EXERCISE BRIEF:
Please reproduce the following records exactly as they appear.

(Stored data entries)
-- ==== Sys2Proof/Syntax.lean ====
section
/-! DEFINITION. The instructions: one constructor for each of the 21 rows of spec/opcode_table.json (30_encoding.md R86),
the five formats (R84), the canonical spelling of each mnemonic (R93), and the payload of a decode failure
(60_exceptions.md R170). An operand has the width its encoding gives it, so an operand out of range cannot be written. -/

namespace Sys2Proof

/-- The five instruction formats (R84). -/
inductive Format where
  /-- One byte: the opcode. -/
  | op
  /-- Two bytes: the opcode and an unsigned 8-bit immediate. -/
  | opD8
  /-- Two bytes: the opcode and a signed 8-bit offset. -/
  | opR8
  /-- Three bytes: the opcode, then the low and the high byte of a 16-bit immediate. -/
  | opD16
  /-- Two bytes: the prefix 0xCB and the sub-opcode. -/
  | cb
  deriving DecidableEq, Repr

/-- The bytes an instruction of a format occupies (R84). -/
def Format.length : Format → Nat
  | .op => 1
  | .opD8 => 2
  | .opR8 => 2
  | .opD16 => 3
  | .cb => 2

/-- The 21 instructions of the dispatch table (R86), in the table's order. -/
inductive Instr where
  /-- 0x00, NOP (R160). -/
  | nop
  /-- 0x06, LD B,d8 (R110). -/
  | ldBd8 (d8 : Byte)
  /-- 0x0C, INC C (R141). -/
  | incC
  /-- 0x0E, LD C,d8 (R111). -/
  | ldCd8 (d8 : Byte)
  /-- 0x11, LD DE,d16 (R130). -/
  | ldDEd16 (d16 : Word)
  /-- 0x17, RLA (R151). -/
  | rla
  /-- 0x1A, LD A,(DE) (R114). -/
  | ldAatDE
  /-- 0x20, JR NZ,r8 (R161); the operand is the raw offset byte. -/
  | jrNZ (r8 : Byte)
  /-- 0x21, LD HL,d16 (R131). -/
  | ldHLd16 (d16 : Word)
  /-- 0x31, LD SP,d16 (R132). -/
  | ldSPd16 (d16 : Word)
  /-- 0x32, LD (HL-),A (R116). -/
  | ldAtHLdecA
  /-- 0x3E, LD A,d8 (R112). -/
  | ldAd8 (d8 : Byte)
  /-- 0x4F, LD C,A (R113). -/
  | ldCA
  /-- 0x77, LD (HL),A (R115). -/
  | ldAtHLA
  /-- 0xAF, XOR A (R142). -/
  | xorA
  /-- 0xC5, PUSH BC (R133). -/
  | pushBC
  /-- 0xCB 0x11, RL C (R152). -/
  | rlC
  /-- 0xCB 0x7C, BIT 7,H (R153). -/
  | bit7H
  /-- 0xCD, CALL nn (R162). -/
  | callNN (nn : Word)
  /-- 0xE0, LDH (n),A (R117). -/
  | ldhAtNA (n : Byte)
  /-- 0xE2, LD (C),A (R118). -/
  | ldAtCA
  deriving DecidableEq, Repr

/-- The format of each instruction (R84, R86). -/
def Instr.format : Instr → Format
  | .nop => .op
  | .ldBd8 _ => .opD8
  | .incC => .op
  | .ldCd8 _ => .opD8
  | .ldDEd16 _ => .opD16
  | .rla => .op
  | .ldAatDE => .op
  | .jrNZ _ => .opR8
  | .ldHLd16 _ => .opD16
  | .ldSPd16 _ => .opD16
  | .ldAtHLdecA => .op
  | .ldAd8 _ => .opD8
  | .ldCA => .op
  | .ldAtHLA => .op
  | .xorA => .op
  | .pushBC => .op
  | .rlC => .cb
  | .bit7H => .cb
  | .callNN _ => .opD16
  | .ldhAtNA _ => .opD8
  | .ldAtCA => .op

/-- The length of each instruction in bytes (R86). -/
def Instr.length (i : Instr) : Nat := i.format.length

/-- The canonical spelling of each mnemonic, verbatim (R93). -/
def Instr.spelling : Instr → String
  | .nop => "NOP"
  | .ldBd8 _ => "LD B,d8"
  | .incC => "INC C"
  | .ldCd8 _ => "LD C,d8"
  | .ldDEd16 _ => "LD DE,d16"
  | .rla => "RLA"
  | .ldAatDE => "LD A,(DE)"
  | .jrNZ _ => "JR NZ,r8"
  | .ldHLd16 _ => "LD HL,d16"
  | .ldSPd16 _ => "LD SP,d16"
  | .ldAtHLdecA => "LD (HL-),A"
  | .ldAd8 _ => "LD A,d8"
  | .ldCA => "LD C,A"
  | .ldAtHLA => "LD (HL),A"
  | .xorA => "XOR A"
  | .pushBC => "PUSH BC"
  | .rlC => "RL C"
  | .bit7H => "BIT 7,H"
  | .callNN _ => "CALL nn"
  | .ldhAtNA _ => "LDH (n),A"
  | .ldAtCA => "LD (C),A"

/-- What a decode failure carries (60_exceptions.md R170, R171; decision D17). -/
inductive DecodeError where
  /-- `Unknown(op)`: the first byte is none of the 20 recognised ones (R90). -/
  | unknown (op : Byte)
  /-- `UnknownCB(sub)`: the byte after the prefix 0xCB is neither 0x11 nor 0x7C (R91). -/
  | unknownCB (sub : Byte)
  deriving DecidableEq, Repr

end Sys2Proof
end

EXERCISE ANSWER:
-- ==== Sys2Proof/Syntax.lean ====
section
/-! DEFINITION. The instructions: one constructor for each of the 21 rows of spec/opcode_table.json (30_encoding.md R86),
the five formats (R84), the canonical spelling of each mnemonic (R93), and the payload of a decode failure
(60_exceptions.md R170). An operand has the width its encoding gives it, so an operand out of range cannot be written. -/

namespace Sys2Proof

/-- The five instruction formats (R84). -/
inductive Format where
  /-- One byte: the opcode. -/
  | op
  /-- Two bytes: the opcode and an unsigned 8-bit immediate. -/
  | opD8
  /-- Two bytes: the opcode and a signed 8-bit offset. -/
  | opR8
  /-- Three bytes: the opcode, then the low and the high byte of a 16-bit immediate. -/
  | opD16
  /-- Two bytes: the prefix 0xCB and the sub-opcode. -/
  | cb
  deriving DecidableEq, Repr

/-- The bytes an instruction of a format occupies (R84). -/
def Format.length : Format → Nat
  | .op => 1
  | .opD8 => 2
  | .opR8 => 2
  | .opD16 => 3
  | .cb => 2

/-- The 21 instructions of the dispatch table (R86), in the table's order. -/
inductive Instr where
  /-- 0x00, NOP (R160). -/
  | nop
  /-- 0x06, LD B,d8 (R110). -/
  | ldBd8 (d8 : Byte)
  /-- 0x0C, INC C (R141). -/
  | incC
  /-- 0x0E, LD C,d8 (R111). -/
  | ldCd8 (d8 : Byte)
  /-- 0x11, LD DE,d16 (R130). -/
  | ldDEd16 (d16 : Word)
  /-- 0x17, RLA (R151). -/
  | rla
  /-- 0x1A, LD A,(DE) (R114). -/
  | ldAatDE
  /-- 0x20, JR NZ,r8 (R161); the operand is the raw offset byte. -/
  | jrNZ (r8 : Byte)
  /-- 0x21, LD HL,d16 (R131). -/
  | ldHLd16 (d16 : Word)
  /-- 0x31, LD SP,d16 (R132). -/
  | ldSPd16 (d16 : Word)
  /-- 0x32, LD (HL-),A (R116). -/
  | ldAtHLdecA
  /-- 0x3E, LD A,d8 (R112). -/
  | ldAd8 (d8 : Byte)
  /-- 0x4F, LD C,A (R113). -/
  | ldCA
  /-- 0x77, LD (HL),A (R115). -/
  | ldAtHLA
  /-- 0xAF, XOR A (R142). -/
  | xorA
  /-- 0xC5, PUSH BC (R133). -/
  | pushBC
  /-- 0xCB 0x11, RL C (R152). -/
  | rlC
  /-- 0xCB 0x7C, BIT 7,H (R153). -/
  | bit7H
  /-- 0xCD, CALL nn (R162). -/
  | callNN (nn : Word)
  /-- 0xE0, LDH (n),A (R117). -/
  | ldhAtNA (n : Byte)
  /-- 0xE2, LD (C),A (R118). -/
  | ldAtCA
  deriving DecidableEq, Repr

/-- The format of each instruction (R84, R86). -/
def Instr.format : Instr → Format
  | .nop => .op
  | .ldBd8 _ => .opD8
  | .incC => .op
  | .ldCd8 _ => .opD8
  | .ldDEd16 _ => .opD16
  | .rla => .op
  | .ldAatDE => .op
  | .jrNZ _ => .opR8
  | .ldHLd16 _ => .opD16
  | .ldSPd16 _ => .opD16
  | .ldAtHLdecA => .op
  | .ldAd8 _ => .opD8
  | .ldCA => .op
  | .ldAtHLA => .op
  | .xorA => .op
  | .pushBC => .op
  | .rlC => .cb
  | .bit7H => .cb
  | .callNN _ => .opD16
  | .ldhAtNA _ => .opD8
  | .ldAtCA => .op

/-- The length of each instruction in bytes (R86). -/
def Instr.length (i : Instr) : Nat := i.format.length

/-- The canonical spelling of each mnemonic, verbatim (R93). -/
def Instr.spelling : Instr → String
  | .nop => "NOP"
  | .ldBd8 _ => "LD B,d8"
  | .incC => "INC C"
  | .ldCd8 _ => "LD C,d8"
  | .ldDEd16 _ => "LD DE,d16"
  | .rla => "RLA"
  | .ldAatDE => "LD A,(DE)"
  | .jrNZ _ => "JR NZ,r8"
  | .ldHLd16 _ => "LD HL,d16"
  | .ldSPd16 _ => "LD SP,d16"
  | .ldAtHLdecA => "LD (HL-),A"
  | .ldAd8 _ => "LD A,d8"
  | .ldCA => "LD C,A"
  | .ldAtHLA => "LD (HL),A"
  | .xorA => "XOR A"
  | .pushBC => "PUSH BC"
  | .rlC => "RL C"
  | .bit7H => "BIT 7,H"
  | .callNN _ => "CALL nn"
  | .ldhAtNA _ => "LDH (n),A"
  | .ldAtCA => "LD (C),A"

/-- What a decode failure carries (60_exceptions.md R170, R171; decision D17). -/
inductive DecodeError where
  /-- `Unknown(op)`: the first byte is none of the 20 recognised ones (R90). -/
  | unknown (op : Byte)
  /-- `UnknownCB(sub)`: the byte after the prefix 0xCB is neither 0x11 nor 0x7C (R91). -/
  | unknownCB (sub : Byte)
  deriving DecidableEq, Repr

end Sys2Proof
end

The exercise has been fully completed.